RCUK Open Access Policy comes into effect

On Apr 1st the RCUK Open Access policy comes into effect. This policy, which does express a preference for Gold without ruling out Green Open Access, should have a large impact in widening the Open Access availability of peer-reviewed research papers. In order to verify this, an evidence-based policy effectiveness assessment will be held in 2014. In the meantime, HEIs are figuring out the most appropriate advocacy and monitoring strategies for ensuring RCUK policy cross-disciplinary implementation.

The RCUK Open Access policy document states that “The RCUK OA Block Grant is principally to support the payment of APCs.

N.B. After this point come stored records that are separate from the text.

-- ==== Sys2Proof/Certificates/Slice0/Obligations.lean ====
section
/-! DEFINITION. The statements for the provers. Each says, in its docstring, what of the spec it formalises and where
it rests on a decision of the spec's own (D<n> of 92_eei_decisions.md) or on a log entry of the model. -/

open Sys2Proof Sys2Proof.Machine

/-! ## Encoding -/

/-- Decode after encode gives the instruction back, for every well-formed instruction and every operand (R52, R55,
R56; the positions and numbers are D1 to D5's, log entry 10). -/
def Obligations.DecodeEncodeRoundTrip : Prop :=
  ∀ i : Instr, i.wellFormed = true → decode (encode i) = i

/-- Every word decodes to a well-formed instruction, whose encoding agrees with the word in every bit that the format
does not ignore: the decoder drops no other bit (R51, R58; D7). -/
def Obligations.EncodeDecodeKeepsEveryUsedBit : Prop :=
  ∀ w : Word, (decode w).wellFormed = true ∧ (encode (decode w) ^^^ w) &&& ~~~(ignoredBits (decode w)) = 0x0000#16

/-- Flipping any set of a format's unused bits leaves the decoded instruction the same (R58; D7). -/
def Obligations.IgnoredBitsSelectNothing : Prop :=
  ∀ w m : Word, m &&& ~~~(ignoredBits (decode w)) = 0x0000#16 → decode (w ^^^ m) = decode w

/-- The table's first nineteen rows partition the words, and a word decodes to an instruction of a row it matches
(R56; D1). -/
def Obligations.OpcodeRowsPartitionTheWords : Prop :=
  ∀ w : Word, (opcodeRows.filter (fun r => r.matches w)).length = 1 ∧ (decode w).row.matches w = true ∧
    ((decode w).row ∈ opcodeRows ∨ (decode w).row ∈ serviceRows)

/-- Words of the spec's test vectors (95_test_vectors.md part 2) decode to the instructions they stand for, among them
words with unused bits set. -/
def Obligations.SpecVectorWordsDecode : Prop :=
  decode 0x1042#16 = .addReg 0 1 2 ∧ decode 0x105A#16 = .addReg 0 1 2 ∧ decode 0x1070#16 = .addImm 0 1 0x10 ∧
  decode 0x5241#16 = .andReg 1 1 1 ∧ decode 0x56E0#16 = .andImm 3 3 0 ∧ decode 0x9040#16 = .not 0 1 ∧
  decode 0x21FF#16 = .ld 0 0x1FF ∧ decode 0xA000#16 = .ldi 0 0 ∧ decode 0x6060#16 = .ldr 0 1 0x20 ∧
  decode 0xE201#16 = .lea 1 1 ∧ decode 0x3E00#16 = .st 7 0 ∧ decode 0xB000#16 = .sti 0 0 ∧
  decode 0x7043#16 = .str 0 1 3 ∧ decode 0x0C0A#16 = .br 0b110 0x00A ∧ decode 0xCEBF#16 = .jmp 2 ∧
  decode 0x4BFF#16 = .jsr 0x3FF ∧ decode 0x4680#16 = .jsrr 2 ∧ decode 0xF026#16 = .trap 0x26 ∧
  decode 0xFF25#16 = .halt ∧ decode 0xF023#16 = .inp ∧ decode 0x8FFF#16 = .rti ∧ decode 0xDABC#16 = .res

/-- The decoder's fields as arithmetic on the word (the table of R52; D2 to D5 for the positions the source does not
give). -/
def Obligations.DecoderFieldPositions : Prop :=
  ∀ w : Word, (decodeFields w).opcode = opcodeTag (BitVec.ofNat 4 (w.toNat / 4096)) ∧
    (decodeFields w).dr.toNat = w.toNat / 512 % 8 ∧ (decodeFields w).sr1.toNat = w.toNat / 64 % 8 ∧
    (decodeFields w).immflag = decide (w.toNat / 32 % 2 = 1) ∧ (decodeFields w).sr2.toNat = w.toNat % 8 ∧
    (decodeFields w).imm5.toNat = w.toNat % 32 ∧ (decodeFields w).off6.toNat = w.toNat % 64 ∧
    (decodeFields w).off9.toNat = w.toNat % 512 ∧ (decodeFields w).off11.toNat = w.toNat % 2048 ∧
    (decodeFields w).longflag = decide (w.toNat / 2048 % 2 = 1) ∧ (decodeFields w).nzp.toNat = w.toNat / 512 % 8 ∧
    (decodeFields w).trapvect8.toNat = w.toNat % 256

/-- Sign extension at the four widths 5, 6, 9 and 11 (R53). -/
def Obligations.SignExtensionAtTheFourWidths : Prop := sextRule 5 ∧ sextRule 6 ∧ sextRule 9 ∧ sextRule 11

/-- The reserved words are those whose bits[15:12] are 0x8 or 0xD; executing one ends the run in Faulted and changes
nothing else, and no other word raises ReservedOpcode (R57, R128, R129; the numbers are D1's, the effect of a fault is
D22's). -/
def Obligations.OnlyReservedWordsRaiseReservedOpcode : Prop :=
  ∀ (w : Word) (s : State),
    (w.extractLsb' 12 4 = 0x8#4 → exec (decode w) s = .next { s with run := .faulted }) ∧
    (w.extractLsb' 12 4 = 0xD#4 → exec (decode w) s = .next { s with run := .faulted }) ∧
    ∀ op, faultOf (decode w) = some (.reservedOpcode op) ↔ w.extractLsb' 12 4 = op ∧ (op = 0x8#4 ∨ op = 0xD#4)

/-- The trap-vector space: the six defined vectors are their services, and each of the other 250 raises
UnknownTrapVector (R59), which ends the run in Faulted and changes nothing else (R127, R141; D22). That the services are
constructors of their own is the model's choice (log entry 12). -/
def Obligations.TrapVectorsAreAClosedSet : Prop :=
  ∀ (v : BitVec 8) (s : State),
    exec (.trap v) s =
      (if v = 0x20#8 then exec .getc s else if v = 0x21#8 then exec .out s else if v = 0x22#8 then exec .puts s
       else if v = 0x23#8 then exec .inp s else if v = 0x24#8 then exec .putsp s else if v = 0x25#8 then exec .halt s
       else .next { s with run := .faulted }) ∧
    faultOf (.trap v) = (if 0x20 ≤ v.toNat ∧ v.toNat ≤ 0x25 then none else some (.unknownTrapVector v))

/-! ## The step -/

/-- A step of a Running core that is inside no service reads the word at pc, increments pc mod 2^16, decodes the word and
executes it (R70, R71, R72). `serving` is the model's (log entry 5). -/
def Obligations.StepRunsTheDecodedInstruction : Prop :=
  ∀ s : State, s.run = .running → s.serving = none →
    step s = exec (decode (memRead s.pc s).1) { (memRead s.pc s).2 with pc := s.pc + 1 } ∧
    (s.pc + 1).toNat = (s.pc.toNat + 1) % 65536

/-- There is no step in Halted or Faulted, and a step that answers a next state started in Running (R75; that the model
answers a named fault there is its choice, log entry 6). -/
def Obligations.NoStepOnceTheRunHasEnded : Prop :=
  ∀ s : State, (s.run = .halted → step s = .fault .noStepHalted) ∧ (s.run = .faulted → step s = .fault .noStepFaulted) ∧
    ∀ t, step s = .next t → s.run = .running

/-- A core that waits in GETC or IN does nothing but consult the host: with no character nothing changes, with one the
service finishes (R77, R121, R124; that the wait is a state between steps is the model's choice, log entry 5). -/
def Obligations.WaitingCoreOnlyAwaitsItsCharacter : Prop :=
  ∀ (s : State) (k : CharService), s.run = .running → s.serving = some (.char k) →
    (s.input.consult.1 = none → step s = .next { s with input := s.input.consult.2 }) ∧
    ∀ c, s.input.consult.1 = some c → ∃ t, step s = .next t ∧ t.reg 0 = c.zeroExtend 16 ∧
      (∀ q, q ≠ 0 → t.reg q = s.reg q) ∧ t.out = s.out ++ (if k = .inp then [c] else []) ∧ t.serving = none ∧
      t.pc = s.pc ∧ t.cond = s.cond ∧ t.run = s.run ∧ t.mem = s.mem ∧ t.input = s.input.consult.2

/-- Every instruction answers a next state in every state, and a Running core always has a step: no fetch, no memory
access and no operand can stop it (R43, R144), and a wait or a string without end is a core that keeps stepping inside
its service (R77, U8, U13; log entries 5 and 7). -/
def Obligations.RunningCoreAlwaysHasAStep : Prop :=
  (∀ (i : Instr) (s : State), ∃ t, exec i s = .next t) ∧ ∀ s : State, s.run = .running → ∃ t, step s = .next t

/-- Every step keeps the invariant: canonical memory, one of the four flag values (R13), and inside a service only
while Running. The canonical form and `serving` are the model's (log entries 1, 2 and 5). -/
def Obligations.StepKeepsTheInvariant : Prop :=
  ∀ s t : State, s.Inv → step s = .next t → t.Inv

/-- The invariant holds after reset, for every canonical INIT_MEM and every host input, and for State.reset. -/
def Obligations.ResetMeetsTheInvariant : Prop :=
  (∀ (m : Memory) (h : HostInput), m.wf → (State.resetWith m h).Inv) ∧ State.reset.Inv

However, Research Organisations have the flexibility to use the block grant in the manner they consider will best deliver the RCUK Policy on Open Access, as long as the primary purpose to support the payment of APCs is fulfilled”.

Once preliminary assessment was carried out by specific HEI on their yearly publication tion figures and the amount of funding required for making them available via Gold Open Access, results showed a need to reinforce Green Open Access and institutional repositories in order to provide mechanisms for policy compliance to all researchers and research departments. HEIs are subsequently investing part of the Block Grant funding in delivering enhancements to their repository infrastructure as well as in research information workflow implementation that will enable the required reporting requirements to be met.

The RepNet Project will provide its full support to institutional repository enhancement by gradually rolling out new functionality -such as IRUS-UK, the RJ Broker and beyond- that may contribute to a more effective RCUK Open Access policy implementation and monitoring at HEIs.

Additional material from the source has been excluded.